Жутко боюсь. А что, если им не понравится, как я выгляжу? Вдруг мне скажут, что я не прохожу по возрасту или еще по каким-нибудь критериям? Или откажут вовсе без объяснения причин? Уже готова развернуться и бежать отсюда подальше, но датчик засек меня, и раздвижные двери открываются. Меня встречают теплые улыбки. Это на время усмиряет мой страх.
Здание окружного совета построили совсем недавно, поэтому все в нем благоухает новизной и свежестью, не то что в нашей библиотеке, где с порога в нос шибает пыльной затхлостью. Я и забыла, что на работе может пахнуть толстыми коврами и деревянной мебелью, а не только старыми страницами и толпами посетителей. Вдоль коридоров расставлены передвижные доски объявлений, где указана подробная информация о сегодняшнем мероприятии. К большинству прикреплены плакаты с фотографиями детей, а на столиках разложены брошюры и памятки.
– Привет, я Брайони, – говорит улыбчивая женщина, подходя ко мне, и протягивает руку. Она примерно моего возраста, но морщинок вокруг глаз у нее гораздо меньше.
– Нина, – откликаюсь я. – Нина Симмондс.
– Приятно познакомиться, Нина. Вы пришли на открытый вечер для тех, кто хочет усыновить или взять на попечение ребенка?
Я киваю.
– Отлично. Зарегистрировались онлайн?
– Нет. Просто решила зайти после работы…
– Не проблема. – Она протягивает мне анкету и ручку. – Нервничаете?
Снова киваю.
– Не стоит, здесь все настроены очень благожелательно. Для начала надо указать лишь контактные данные, ничего сугубо конфиденциального.

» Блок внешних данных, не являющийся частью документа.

/-- Inside an instruction a legal state runs the next micro-command or ends the instruction (R422). -/
theorem body_progress {s : State} {run : BodyRun} (h : s.Inv) (hp : s.phase ≠ .idle) (hbody : s.body = some run) :
    ∃ t, step s = .next t := by
  obtain ⟨f, b, hexec⟩ := h.execFrame (by rw [hbody]; rfl)
  cases hn : run.insn.next run.replies with
  | none =>
    rw [step_done hp hbody hn]
    exact endInsn_progress (State.execFrame_ok.1 hexec).1
  | some c =>
    cases hd : decode c.words with
    | error e => exact ⟨_, step_illegalMicro hp hbody hn hd⟩
    | ok x =>
      rw [step_body (i := x.1) (rest := x.2) hp hbody hn hd]
      exact exec_progress (s := { s with din := c.din }) (.inr ⟨f, b, hexec⟩) x.1

/-- Settles O15: idle, between two instructions, and inside one. -/
theorem progress : Obligations.Progress := by
  intro s h
  by_cases hp : s.phase = .idle
  · exact idleStep_progress hp
  · cases hbody : s.body with
    | none => exact begin_progress h hp hbody
    | some run => exact body_progress h hp hbody

/-! ## The kinds of step -/

/-- `s` with another data-in value and other host commands to come: what a step that runs a command changes before it. -/
def State.given (s : State) (d : Data) (l : List (List Word)) : State := { s with din := d, env := { s.env with commands := l } }

/-- What a step from `s` to `t` can be (R30, R421, R422, R425). -/
inductive StepKind (s t : State) : Prop where
  | waits (hp : s.phase = .idle) (ht : t = s)
  | refuses (hp : s.phase = .idle) (l : List (List Word)) (ht : t = (s.given s.din l).refuse .illegalCommand)
  | command (i : Instr) (d : Data) (l : List (List Word)) (hr : s.Runs i) (h : exec i (s.given d l) = .next t)
  | begins (hp : s.phase ≠ .idle) (hbody : s.body = none) (x : StepRegs) (run : BodyRun) (ht : t = { s with step := x, body := some run })
  | pops (hp : s.phase ≠ .idle) (hbody : s.body = none) (f : Frame) (b : CodeBlock) (htop : s.top = some f) (h : popFrame f b s = .next t)
  | illegal (hp : s.phase ≠ .idle) (run : BodyRun) (hbody : s.body = some run) (d : Data) (ws : List Word)
      (ht : t = illegalMicro ws (s.given d s.env.commands))
  | ends (hp : s.phase ≠ .idle) (run : BodyRun) (hbody : s.body = some run) (hdone : run.insn.next run.replies = none)
      (h : endInsn s = .next t)

theorem beginInsn_kind {s t : State} (hp : s.phase ≠ .idle) (hbody : s.body = none) (h : beginInsn s = .next t) : StepKind s t := by
  unfold beginInsn at h
  split at h
  · cases h
  · rename_i f htop
    split at h
    · cases h
    · rename_i b hcode
      split at h
      · exact .pops hp hbody f b htop h
      · cases h
        exact .begins hp hbody _ _ rfl

theorem step_kind {s t : State} (h : step s = .next t) : StepKind s t := by
  by_cases hp : s.phase = .idle
  · cases hc : s.env.commands with
    | nil =>
      rw [step_waits hp hc] at h
      cases h
      exact .waits hp rfl
    | cons ws r =>
      cases hd : decode ws with
      | error e =>
        rw [step_refuses hp hc hd] at h
        cases h
        exact .refuses hp r rfl
      | ok x =>
        rw [step_idle (i := x.1) (rest := x.2) hp hc hd] at h
        exact .command x.1 s.din r (.inl ⟨hp, ws, r, x.2, hc, hd⟩) h
  · cases hbody : s.body with
    | none =>
      have hstep : step s = beginInsn s := by simp only [step, if_neg hp, hbody]
      exact beginInsn_kind hp hbody (hstep.symm.trans h)
    | some run =>
      cases hn : run.insn.next run.replies with
      | none => exact .ends hp run hbody hn ((step_done hp hbody hn).symm.trans h)
      | some c =>
        cases hd : decode c.words with
        | error e =>
          rw [step_illegalMicro hp hbody hn hd] at h
          cases h
          exact .illegal hp run hbody c.din c.words rfl
        | ok x =>
          rw [step_body (i := x.1) (rest := x.2) hp hbody hn hd] at h
          exact .command x.1 c.din s.env.commands (.inr ⟨hp, run, c, x.2, hbody, hn, hd⟩) h

/-- The end of an instruction: a fault below 0, the counted end between two batches, or the refresh (R421, R424, R426). -/
theorem endInsn_next {s t : State} (h : endInsn s = .next t) :
    t = s.postInsn.faultWith (.exec .negativeIp) none ∨ ∃ f, t = s.insnEnded f ∨
      ((s.stats.insnCount + 1).toNat % 64 = 0 ∧ t = (clockTick (s.insnEnded f).readClock).watched) := by
  cases hf : s.cs[s.step.e]? with
  | none =>
    simp only [endInsn, advance, State.emit_cs, State.emit_step, hf, reduceCtorEq] at h
  | some f =>
    rcases lt_or_ge ((f.ip : Int) + s.step.rj) 0 with hip | hip
    · rw [endInsn_negative hf hip] at h
      cases h
      exact .inl rfl
    · rw [endInsn_forward hf hip] at h
      cases h
      split_ifs with hbatch
      · exact .inr ⟨f, .inr ⟨hbatch, rfl⟩⟩
      · exact .inr ⟨f, .inl rfl⟩

/-- Restoring the data-block registers changes only what an access may change (R391). -/
theorem restoreRegs_rest (f : Frame) (s : State) : (restoreRegs f s).rest = s.rest := by
  unfold restoreRegs
  split <;> rfl

/-- The pop of a frame: the copy-back raises, or the exit event follows and, with no frame left, the end of the top-level call (R390, R484).
`u` is the state after the copy-back, raised or not. -/
theorem popFrame_next {f : Frame} {b : CodeBlock} {s t : State} (h : popFrame f b s = .next t) :
    ∃ u : State, u.rest = ({ s with cs := s.cs.dropLast } : State).rest ∧
      ((∃ c, t = u.takeFault ⟨c, none⟩ (some ⟨f.kind, f.num, f.ip⟩)) ∨
        (u.cs ≠ [] ∧ t = u.emit (.blockExit f.kind f.num)) ∨
        (u.cs = [] ∧ t = endTopLevel (u.emit (.blockExit f.kind f.num)))) := by
  have hrest := (Effects.copyBackIfDue f b (restoreRegs f { s with cs := s.cs.dropLast })).keeps.rest.trans (restoreRegs_rest f _)
  unfold popFrame at h
  dsimp only at h
  generalize copyBackIfDue f b (restoreRegs f { s with cs := s.cs.dropLast }) = r at h hrest
  cases r with
  | err x u =>
    cases h
    exact ⟨u, hrest, .inl ⟨x.cause, rfl⟩⟩
  | ok v u =>
    cases h
    refine ⟨u, hrest, .inr ?_⟩
    split_ifs with hcs
    · exact .inr ⟨hcs, rfl⟩
    · exact .inl ⟨hcs, rfl⟩

/-- How many frames a state has, seen through what an access may not change. -/
theorem State.length_cs_of_rest {s t : State} (h : t.rest = s.rest) : t.cs.length = s.cs.length := by
  have hlen := congrArg (fun u : State => u.cs.length) h
  simpa only [State.rest, List.length_map] using hlen

/-! ## What a micro-command leaves -/

/-- The part of the state that no micro-command writes: the phase, the clocks and counts, the built flag, the past events and the place of
the instruction. -/
def State.fixture (s : State) : Phase × TimeRegs × Stats × Bool × List Event × Loc :=
  (s.phase, s.time, s.stats, s.built, s.trace, s.step.loc)

theorem State.fixture_eq {s t : State} :
    t.fixture = s.fixture ↔ t.phase = s.phase ∧ t.time = s.time ∧ t.stats = s.stats ∧ t.built = s.built ∧ t.trace = s.trace ∧
      t.step.loc = s.step.loc := by
  simp only [State.fixture, Prod.mk.injEq]

/-- The three lists, MCR entries and cells, that a micro-command writes only when it completes. -/
def State.lists (s : State) : List Bool × List Cell × List Cell := (s.mcr, s.timers, s.counters)

theorem State.lists_eq {s t : State} : t.lists = s.lists ↔ t.mcr = s.mcr ∧ t.timers = s.timers ∧ t.counters = s.counters := by
  simp only [State.lists, Prod.mk.injEq]

/-- The effect of a micro-command leaves the fixture, and a raise leaves the lists too. -/
structure Contained (s : State) (r : Res Data) : Prop where
  fixture : r.state.fixture = s.fixture
  lists : ∀ x u, r = .err x u → u.lists = s.lists

namespace Contained

variable {s : State} {r : Res Data}

/-- An effect that leaves both, whether it answers or raises. -/
theorem of_state (h : r.state.fixture = s.fixture) (hlists : r.state.lists = s.lists) : Contained s r :=
  ⟨h, fun x u hr => by rw [hr] at hlists; exact hlists⟩

theorem ok {v : Data} {u : State} (h : u.fixture = s.fixture) : Contained s (.ok v u) := ⟨h, fun _ _ hr => by cases hr⟩

theorem raised (c : Cause) : Contained s (raise c s) := ⟨rfl, fun x u hr => by cases hr; rfl⟩

theorem of_keeps (h : Keeps s r.state) : Contained s r :=
  of_state (State.fixture_eq.2 ⟨h.phase, h.time, h.stats, h.built, h.trace, by rw [h.step]⟩)
    (State.lists_eq.2 ⟨h.mcr, h.timers, h.counters⟩)

theorem of_effects {w q : Bool} (h : Effects w q s r.state) : Contained s r := of_keeps h.keeps

theorem of_call (h : CallEnds s r) : Contained s r := by
  cases r with
  | err x u => exact of_effects (w := true) (q := false) h
  | ok v u =>
    obtain ⟨-, w, f, db, di, he, rfl, -⟩ := h
    have k := he.keeps
    exact ok (State.fixture_eq.2 ⟨k.phase, k.time, k.stats, k.built, k.trace, by show w.step.loc = _; rw [k.step]⟩)

end Contained

theorem writeReg_contained (r : BitVec 4) (v : Data) (s : State) :
    (writeReg r v s).state.fixture = s.fixture ∧ (writeReg r v s).state.lists = s.lists := by
  unfold writeReg
  split
  case h_3 | h_4 => split_ifs <;> exact ⟨rfl, rfl⟩
  all_goals exact ⟨rfl, rfl⟩

/-- Every micro-command is contained. -/
theorem exec_contained {i : Instr} (hi : isHostCommand i = false) :
    ∃ k, (∀ s, exec i s = microCmd s k) ∧ ∀ f b s, Contained s (k f b s) := by
  cases i with
  | startup | runCycle | reset | configSet _ _ | imageRead _ _ _ | imageWrite _ _ _ => cases hi
  | fetch m d =>
    exact ⟨_, fun _ => rfl, fun _ _ s => .of_effects (w := true) (q := true)
      (.withOpnd d (.bind (.checkedDesc m d s) fun D u _ => .fetchOp D u))⟩
  | store m d => exact ⟨_, fun _ => rfl, fun _ _ s => .of_effects (execStore_effects m d s)⟩
  | regRead r =>
    exact ⟨_, fun _ => rfl, fun _ _ s => .of_effects (w := true) (q := true) (.bind (.readReg r s.topIp s) fun _ u _ => .refl u)⟩
  | regWrite r =>
    refine ⟨_, fun _ => rfl, fun _ _ s => .of_state ?_ ?_⟩ <;> rw [Res.state_bind_ok]
    · exact (writeReg_contained r s.din s).1
    · exact (writeReg_contained r s.din s).2
  | openDb sel n =>
    refine ⟨_, fun _ => rfl, fun _ _ s => ?_⟩
    split_ifs
    · exact .raised _
    · cases sel <;> exact .ok rfl
  | stwWrite m v => exact ⟨fun _ _ s => .ok 0 (s.setStw (stwMasked s.regs.stw m v)), fun _ => rfl, fun _ _ s => .ok rfl⟩
  | ccSet a1 a0 o => exact ⟨fun _ _ s => .ok 0 (s.setStw (stwCcSet s.regs.stw a1 a0 o)), fun _ => rfl, fun _ _ s => .ok rfl⟩
  | tcOp sel i op a =>
    refine ⟨_, fun _ => rfl, fun _ _ s => ?_⟩
    dsimp only
    split_ifs
    · exact .raised _
    · cases sel <;> exact .ok rfl
  | jumpRel d => exact ⟨fun _ _ s => .ok 0 (s.setRj d.toInt), fun _ => rfl, fun _ _ s => .ok rfl⟩
  | jumpLabel l =>
    refine ⟨_, fun _ => rfl, fun f b s => ?_⟩
    split
    · exact .raised _
    · exact .ok rfl
  | blockEnd => exact ⟨fun f b s => .ok 0 (s.setRj ((b.len : Int) - f.ip)), fun _ => rfl, fun _ _ s => .ok rfl⟩
  | parenPush e =>
    refine ⟨_, fun _ => rfl, fun f b s => ?_⟩
    split_ifs
    · exact .raised _
    · exact .ok rfl
  | parenPop =>
    refine ⟨_, fun _ => rfl, fun f b s => ?_⟩
    split
    · exact .raised _
    · exact .ok rfl
  | mcrPush v =>
    refine ⟨_, fun _ => rfl, fun f b s => ?_⟩
    split_ifs
    · exact .raised _
    · exact .ok rfl
  | mcrPop =>
    refine ⟨_, fun _ => rfl, fun f b s => ?_⟩
    split
    · exact .raised _
    · exact .ok rfl
  | mcrState => exact ⟨fun _ _ s => .ok (BitVec.ofNat 48 (s.mcr.getLast?.getD true).toNat) s, fun _ => rfl, fun _ _ s => .ok rfl⟩
  | callFc m t pl => exact ⟨_, fun _ => rfl, fun _ _ s => .of_call (callFcOp_ends false m t pl s)⟩
  | callFcSys m t pl => exact ⟨_, fun _ => rfl, fun _ _ s => .of_call (callFcOp_ends true m t pl s)⟩
  | callFb m t x pl => exact ⟨_, fun _ => rfl, fun _ _ s => .of_call (callFbOp_ends false m t x pl s)⟩
  | callFbSys m t x pl => exact ⟨_, fun _ => rfl, fun _ _ s => .of_call (callFbOp_ends true m t x pl s)⟩
  | callMi m t pl => exact ⟨_, fun _ => rfl, fun _ _ s => .of_call (callMiOp_ends false m t pl s)⟩
  | callMiSys m t pl => exact ⟨_, fun _ => rfl, fun _ _ s => .of_call (callMiOp_ends true m t pl s)⟩
  | rawFc m n t => exact ⟨_, fun _ => rfl, fun _ _ s => .of_call (rawFcOp_ends false m n t s)⟩
  | rawFcSys m n t => exact ⟨_, fun _ => rfl, fun _ _ s => .of_call (rawFcOp_ends true m n t s)⟩
  | rawFb m n t => exact ⟨_, fun _ => rfl, fun _ _ s => .of_call (rawFbOp_ends false m n t s)⟩
  | rawFbSys m n t => exact ⟨_, fun _ => rfl, fun _ _ s => .of_call (rawFbOp_ends true m n t s)⟩
  | rawMi m n t => exact ⟨_, fun _ => rfl, fun _ _ s => .of_call (rawMiOp_ends false m n t s)⟩
  | rawMiSys m n t => exact ⟨_, fun _ => rfl, fun _ _ s => .of_call (rawMiOp_ends true m n t s)⟩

Однако с анкетой у меня сразу возникает проблема: домашний адрес я указывать не хочу, чтобы мама случайно раньше времени не узнала, что я затеяла, и не помешала мне. Уже собираюсь написать рабочий – и тут замечаю, что есть вариант связи по электронной почте, и выбираю его.
Приглашение на этот вечер несколько недель висело у нас в библиотеке на доске объявлений. Время от времени я подходила к нему и представляла, каково это – стать мамой для какой-нибудь маленькой, всеми брошенной отчаявшейся девочки, изображенной на одной из фотографий. И чем дольше смотрела на нее, тем больше думала о Дилан. Постепенно в душе зародилась надежда: пусть дефективное тело лишило меня шанса родить своего ребенка, я все же могу испытать радость материнства, воспитав чужого. Да, я потеряла очень многое, но только не материнский инстинкт. Временами мечты о ребенке захлестывают с головой, и мне кажется, что в мире нет ничего более ценного и желанного, чем любовь маленького беззащитного существа, полностью полагающегося на тебя. Желаю воспитывать его, вести к взрослению и оберегать от тех ошибок, которых наворотила сама. Мне хочется верить, что, даже повзрослев и покинув родное гнездо, он будет вспоминать обо мне с нежностью и благодарностью. Ребенок – не отец и не парень, который может бросить; он навсегда останется в сердце матери. Как Дилан.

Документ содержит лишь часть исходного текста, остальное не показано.